En 2020, le réseau PropTech House recensait plus de 2.900 jeunes pousses dans le secteur immobilier au niveau européen. En 2022, des levées de fonds record de 465 millions ont été atteintes. Mais l’étude publiée à la mi-septembre 2023 par l’institut d’études sectorielles Xerfi a confirmé certaines inquiétudes. Le changement de conjoncture et la fragilisation des acteurs traditionnels de l’immobilier et du BTP ont automatiquement engendré une baisse des engagements financiers en faveur des entreprises de la PropTech. L’enquête diligentée par Xerfi sur les PropTech face au retournement des marchés immobiliers démontre que la hausse des taux d’intérêts renchérit aussi le coût de leur financement. En effet, celui-ci s’opère principalement grâce aux crédits bancaires, mais pas uniquement. Comme toutes les jeunes entreprises qui veulent approfondir leur politique de R&D et élargir leurs équipes commerciales, les PropTech peuvent se plier au jeu des levées de fonds. Cela reste fortement conseillé pour franchir toutes les étapes nécessaires et réussir à se tailler une part du marché.

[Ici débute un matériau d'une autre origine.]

-- ==== Sys2Proof/Machine/Pins.lean ====
section
/-!
DEFINITION. The balls (R401, R462-R464): where they lie, and what each group of outputs and input terminations is in, as a
function of the hub. TRIP, LASER_DIS_N, TSEL, LAUNCH, DTS_STRB and the fibre terminations are beside the units that drive them
(`tripPin`, `laserDrive`, `tsel`, `strobePin`, `terminated`).
-/

namespace Sys2Proof.Machine

/-! ### The ball map (R462-R464) -/

/-- The letters of the rows: one set alone, one after A, and the first seven of B (R462). -/
def rowLetters : List Char := "ABCDEFGHJKLMNPTUVWY".toList

/-- The name of row `r`, counted from 0 at A. -/
def rowName (r : Nat) : String :=
  if r < 19 then String.ofList [rowLetters.getD r 'A']
  else if r < 38 then String.ofList ['A', rowLetters.getD (r - 19) 'A']
  else String.ofList ['B', rowLetters.getD (r - 38) 'A']

/-- Row counted from 0, and column counted from 1. -/
structure Ball where
  row : Nat
  col : Nat
  deriving DecidableEq, Repr

def Ball.name (b : Ball) : String := rowName b.row ++ toString b.col

/-- The first row of a band of groups (R463). -/
def bandRow (b : Nat) : Nat := [0, 6, 33, 39].getD b 0

/-- The position of group `g`'s block at a row and column offset (R463). -/
def blockBall (g row col : Nat) : Ball := { row := bandRow (g / 8) + row, col := 3 + 5 * (g % 8) + col }

def ainBall (c : Nat) : Ball := blockBall (c / 16) (c % 16 / 4) (c % 4)
def arefBall (g : Nat) : Ball := blockBall g 4 0
def exsBall (g : Nat) (neg : Bool) : Ball := blockBall g 4 (if neg then 3 else 2)
def excBall (g : Nat) : Ball := blockBall g 5 0
def rrefBall (g : Nat) (neg : Bool) : Ball := blockBall g 5 (if neg then 3 else 2)

/-- The signals outside the analogue bands (R464). -/
inductive Signal where
  | bclk | rev | mmsg | refclk
  | trigIn (i : Fin 16) | trip (n : Fin 16) | launch (n : Fin 4) | dtsStrb | tsel (k : Fin 8)
  | laserDis | modPresent | modReady | modAlarm | fin (k : Fin 4) | rin (m : Fin 2)
  | wlTx (k : Fin 5) | wlTxClk | wlRx (j : Fin 2) | wlRxClk | twlTx | twlTxClk | twlRx | twlRxClk
  | ethTx | ethRx | aliveOut | aliveIn | unitSel | nvmSck | nvmCs | nvmIo (k : Fin 4)
  | tck | tms | tdi | tdo | trst | reset | wake
  deriving DecidableEq, Repr

/-- The ball of a signal, the P ball of a differential pair: its row by name, and its column (R464). -/
def Signal.place : Signal → String × Nat
  | .bclk => ("N", 1) | .rev => ("N", 4) | .mmsg => ("N", 7) | .refclk => ("N", 10)
  | .trigIn i => ("P", 2 * i.val + 1)
  | .trip n => if n.val < 8 then ("T", 3 * n.val + 1) else ("U", 3 * (n.val - 8) + 1)
  | .launch n => ("V", 3 * n.val + 1) | .dtsStrb => ("V", 13) | .tsel k => ("V", 16 + k.val)
  | .laserDis => ("V", 25) | .modPresent => ("V", 26) | .modReady => ("V", 27) | .modAlarm => ("V", 28)
  | .fin k => ("AA", 5 * k.val + 2) | .rin m => ("AA", 5 * m.val + 22)
  | .wlTx k => ("AE", 3 * k.val + 31) | .wlTxClk => ("AG", 31) | .wlRx j => ("AG", 3 * j.val + 34) | .wlRxClk => ("AG", 40)
  | .twlTx => ("AJ", 31) | .twlTxClk => ("AJ", 34) | .twlRx => ("AJ", 37) | .twlRxClk => ("AJ", 40)
  | .ethTx => ("AL", 31) | .ethRx => ("AL", 34) | .aliveOut => ("AL", 37) | .aliveIn => ("AL", 38) | .unitSel => ("AL", 40)
  | .nvmSck => ("AN", 31) | .nvmCs => ("AN", 32) | .nvmIo k => ("AN", 33 + k.val)
  | .tck => ("AN", 38) | .tms => ("AN", 39) | .tdi => ("AN", 40) | .tdo => ("AN", 41) | .trst => ("AN", 42)
  | .reset => ("AN", 44) | .wake => ("AN", 45)

/-- The N ball of a differential pair lies one column further. -/
def Signal.differential : Signal → Bool
  | .bclk | .rev | .mmsg | .refclk | .trip _ | .launch _ | .dtsStrb | .fin _ | .rin _ | .wlTx _ | .wlTxClk | .wlRx _ | .wlRxClk
  | .twlTx | .twlTxClk | .twlRx | .twlRxClk | .ethTx | .ethRx => true
  | _ => false

namespace Hub

/-- The hub is neither in reset nor unpowered, but in a step of boot, armed or halted. -/
def powered (h : Hub) : Bool := !h.dark && decide (1 ≤ h.bootStep) && decide (h.bootStep ≤ 7)

/-- The hub is armed. -/
def runsArmed (h : Hub) : Bool := h.powered && h.bootStep == 6

/-- From 1 ms after D a hub that takes over drives EXC and has its input switches closed (R433). -/
def takingInputs (h : Hub) : Bool :=
  h.fld TWN_STAT_ROLE == 3 && match h.twn.takeover with
    | some (_, lt, _, _) => decide (lt + 1000000 ≤ h.lt)
    | none => false

/-- EXC[g]: the level it regulates to in mV, none while it is high impedance (R76, R99, R401). -/
def excPin (h : Hub) (g : Nat) : Option Nat :=
  if h.runsArmed && (h.holdsActive || h.takingInputs) && h.afePowered g && h.flag (AFE_EXC_CFG_EN g) then
    some (if h.flag (AFE_EXC_CFG_LEVEL g) then 1250 else 2500)
  else none

/-- AIN[c] is connected to its cell; otherwise it is high impedance (R99, R401). A pair uses both its balls. While a planned swap
prepares, V, BR and RES cells listen and CA cells are shorted (R440). -/
def ainConnected (h : Hub) (c : Nat) : Bool :=
  let m := h.mode (h.pairOf c)
  h.runsArmed && h.afePowered (c / 16) && m != 0
    && (h.holdsActive || h.takingInputs || (h.fld TWN_STAT_ROLE == 5 && m != 2))

/-- ALIVE_OUT toggles at 1 MHz while the hub is armed, and is static low otherwise (R401). -/
def aliveToggles (h : Hub) : Bool := h.aliveOut.isSome

/-- The transmit lane and the clock of the twin link run (R401). -/
def twinLinkRuns (h : Hub) : Bool := h.runsArmed

/-- WL_TXCLK runs in every state of the link but OFF (R278, R300). -/
def txClockRuns (h : Hub) : Bool := h.powered && h.linkState != 0

/-- WL_TX[k] is in electrical idle (R300, R401). -/
def txIdle (h : Hub) (k : Nat) : Bool := !h.txClockRuns || h.flag (WL_LANE_STAT_IDLE k)

/-- ETH_TX is up, from the end of step 3 on (R399, R401). -/
def ethDriven (h : Hub) : Bool := h.powered && decide (4 ≤ h.bootStep)

/-- The hub drives NVM_SCK, NVM_IO and NVM_CS_N (R401). -/
def nvmDriven (h : Hub) : Bool := h.powered

/-- EXTEST is in force, so that the balls follow the boundary register instead (R414). -/
def extest (h : Hub) : Bool := h.boot.tap.ir == 0x00

end Hub

end Sys2Proof.Machine
end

Un certain nombre de startups du secteur ultra-valorisées jusqu’en 2020 ont connu une croissance fulgurante au cours de la décennie passée, et ont donc été en hypercroissance. Après les AirBnB, valorisé à 100 milliards de dollars en 2020, WeWork et ses 47 milliards en 2019, Zillow (10 milliards en 2020) et Redfin (2,6 milliards en 2018), nous avons sans doute assisté en 2023 « à la fin de l’hypercroissance sur ce marché », selon Cyril Ferey, Partenaire opérationnel chez I&S Adviser. Pour lui, « il est en effet courant que la dynamique s’érode à un moment donné comme cela s’est passé dans l’IT (Technologies de l’information), la biotechnologie ou encore le commerce en ligne ».
Concurrence aidant, un certain nombre de propotechs risquent de ne pas parvenir à changer de modèle économique. On peut citer l’exemple de la proptech montpelliéraine LKSpatialist, qui avait développé un outil numérique de prospection foncière à destination des promoteurs, et qui a été liquidée au printemps 2022. Après avoir surfé sur le succès grâce à son logiciel dédié à la prospection foncière et à l’aménagement urbain, l’arrivée de nouveaux acteurs lui a été fatal.
Mais pour Thomas Reynaud, le patron et co-fondateur de Garantme − proptech qui se porte caution pour les locataires sans garant et sécurise ainsi le processus de gestion locative −, l’inquiétude n’est certainement pas de mise : « Les acteurs dont le modèle économique est fragile ont toujours un avenir grâce à la consolidation du secteur qui va s’opérer, mais à une condition : avoir produit des innovations technologiques qui ont un impact sur la chaîne de valeur et qui sont pertinentes pour les acteurs établis, ou des startups plus matures. ».
Dans l’écosystème actuel qui doit nécessairement se renforcer, les fusions-acquisitions peuvent jouer un rôle déterminant. Selon le directeur des études de Xerfi, Vincent Desruelles : « Les proptechs leaders sur leur segment et dont le modèle a déjà été validé par le marché seront à l’offensive, avec pour objectif d’étendre leur périmètre d’intervention, de bénéficier de synergies commerciales ou encore d’offrir à leurs clients une brique technologique supplémentaire. ».
Pour accompagner son essor, la PropTech hexagonale peut aussi compter sur le soutien des pouvoirs publics. Début 2023, à l’occasion d’un point d’étape du plan d’investissement France 2030 lancé en 2021, le gouvernement français a annoncé une rallonge budgétaire de 500 millions d’euros destinée aux jeunes pousses issues de la recherche.